WHAT THIS TASK INVOLVES: Only one stretch of the listing below is wanted. Give it again exactly, from the line with "else if e = 18 then some 0" through the line with "else if e = 16".

┏━━

/-- The start of a record under the row of opcode `op`: the conditions, the fetch, the header's checks, then the
opcode's own checks and work. A record that cannot be read completes with the status of its lines.
Log entry 82 (DEDUCED). -/
def startRecord (op : Nat) (body : RecBody) (t : Nat) (n : Fin 128) (q : Fin 16) (host : Bytes) (s : State) : State :=
  let s := s.at t
  match queue s n q with
  | none => s
  | some x =>
    if x.started = x.tail ∨ x.faulted = true ∨ x.held = true then s
    else
      let f := fetchRec n x host s
      let b := f.2.1
      if !startMet s n q x b || (chainSkips x b).isSome || rowOf (q / 4) b != op then s
      else
        let s0 := s
        let num := x.started.toNat
        let s := beginRecord n q x b f.2.2
        if f.1 ≠ stOk then endRecord n q num f.1 [] s
        else if !opcodeOk (q / 4) (u8At b 0) || !headerOk (q / 4) b then endRecord n q num stBadArg [] s
        else awaitLag s0 (tallyHbm n q num s (body n q num b s))

/-- The checks of R246 steps 1 to 4, given as the record's own answers, then its work. Log entry 82 (DEDUCED). -/
def checkedRecord (reserved ranges operands : Bool) (math : Bool) (work : RecBody) : RecBody :=
  fun n q num b s =>
    if !reserved || !ranges then endRecord n q num stBadArg [] s
    else if !operands then endRecord n q num stAccessDenied [] s
    else if math && (activeBoughs s n).isEmpty then endRecord n q num stNoResource [] s
    else work n q num b s

/-- NOP: bytes 16 to 63 reserved; completes OK when it starts (R254). Log entry 79 (DEDUCED). -/
def nopBody : RecBody := fun n q num b s =>
  checkedRecord (zeroAt b 16 48) true true (decide (q / 4 = 0)) (fun n q num _ s => endRecord n q num stOk [] s)
    n q num b s

/-- NOP. Log entry 79 (DEDUCED). -/
def execNop (t : Nat) (n : Fin 128) (q : Fin 16) (host : List (BitVec 8)) (s : State) : Outcome :=
  .next (startRecord 0 nopBody t n q host s)

/-! ### The bough counters at the end of a record (12 R352 to R355) -/

/-- A bough changed. -/
def modBoughCtr (b : Nat) (f : BoughCtr → BoughCtr) (s : State) : State :=
  { s with obs := { s.obs with boughs := vmod s.obs.boughs (finOf 64 b) f } }

/-- Counter `j` counts now: not OFF, not RECORDS (counted at the end of a record), not frozen, and in mode 2 only for a followed
record or for the twig core's own cycles. Log entry 89 (DESIGN CHOICE). -/
def countsNow (c : BoughCtr) (j : Fin 16) : Bool :=
  let e := vget c.selects j
  e != 0 && e != 17 && !(c.mode == 1 && c.frozen) && (c.mode != 2 || c.followed.isSome || e == 20 || e == 21)

/-- The events whose amounts a record gives: MACS, HBM_RD_BYTES, HBM_WR_BYTES, TILES, POISON_READS, SATURATIONS. -/
def recordEvent (e : Nat) : Bool := [3, 6, 7, 16, 18, 19].contains e

/-- The whole amount of a record's event (Table 12-4), where the record completed well: the MACs, the 64-element tiles and the
SATURATED count of a MATMUL, the HBM bytes it moved; it read no poisoned line. None where the spec does not tell it.
Log entry 89 (DESIGN CHOICE). -/
def eventTotal (r : Running) (e : Nat) : Option Nat :=
  let b := r.bytes
  let cols := u32At b 40
  let matmul := u8At b 0 == 0x10
  if r.done = false ∨ isSuccess r.status = false then none
  else if e = 6 then some r.hbm.1
  else if e = 7 then some r.hbm.2
  else if e = 18 then some 0
  else if u8At b 0 = 0 then some 0
  else if e = 3 then if matmul then some (u16At b 48 * cols * u32At b 44) else none
  else if e = 16 then if matmul then some (u16At b 48 * ((cols + 63) / 64)) else none
  else if e = 19 then if (matmul && !recFlag b 4) || u8At b 0 == 0x11 then some (u32At r.result 0) else none
  else none

/-- A total divided among boughs: how is open, one bough alone has the whole. Log entry 89 (DESIGN CHOICE). -/
def divideTotal (total : Nat) : List Nat → State → List (Nat × Nat) × State
  | [], s => ([], s)
  | [b], s => ([(b, total)], s)
  | b :: bs, s =>
    let d := drawNat s
    let x := d.1 % (total + 1)
    let r := divideTotal (total - x) bs d.2
    ((b, x) :: r.1, r.2)

/-- A counter of a bough grows. -/
def bumpCounter (b : Nat) (j : Fin 16) (d : Nat) (s : State) : State :=
  modBoughCtr b (fun c => { c with counts := vmod c.counts j fun v => (v + d) % 2 ^ 64 }) s

/-- A MATH record of the bough's partition is in progress. -/
def boughBusy (s : State) (b : Nat) : Bool :=
  s.mm.parts.any fun p => (activeBoughs s p.1).contains b
    && (List.range 4).any fun q => ((queue s p.1 q).map fun x => !x.running.isEmpty) == some true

┗━━

ANSWER TO THIS PROBLEM:
  else if e = 18 then some 0
  else if u8At b 0 = 0 then some 0
  else if e = 3 then if matmul then some (u16At b 48 * cols * u32At b 44) else none
  else if e = 16 then if matmul then some (u16At b 48 * ((cols + 63) / 64)) else none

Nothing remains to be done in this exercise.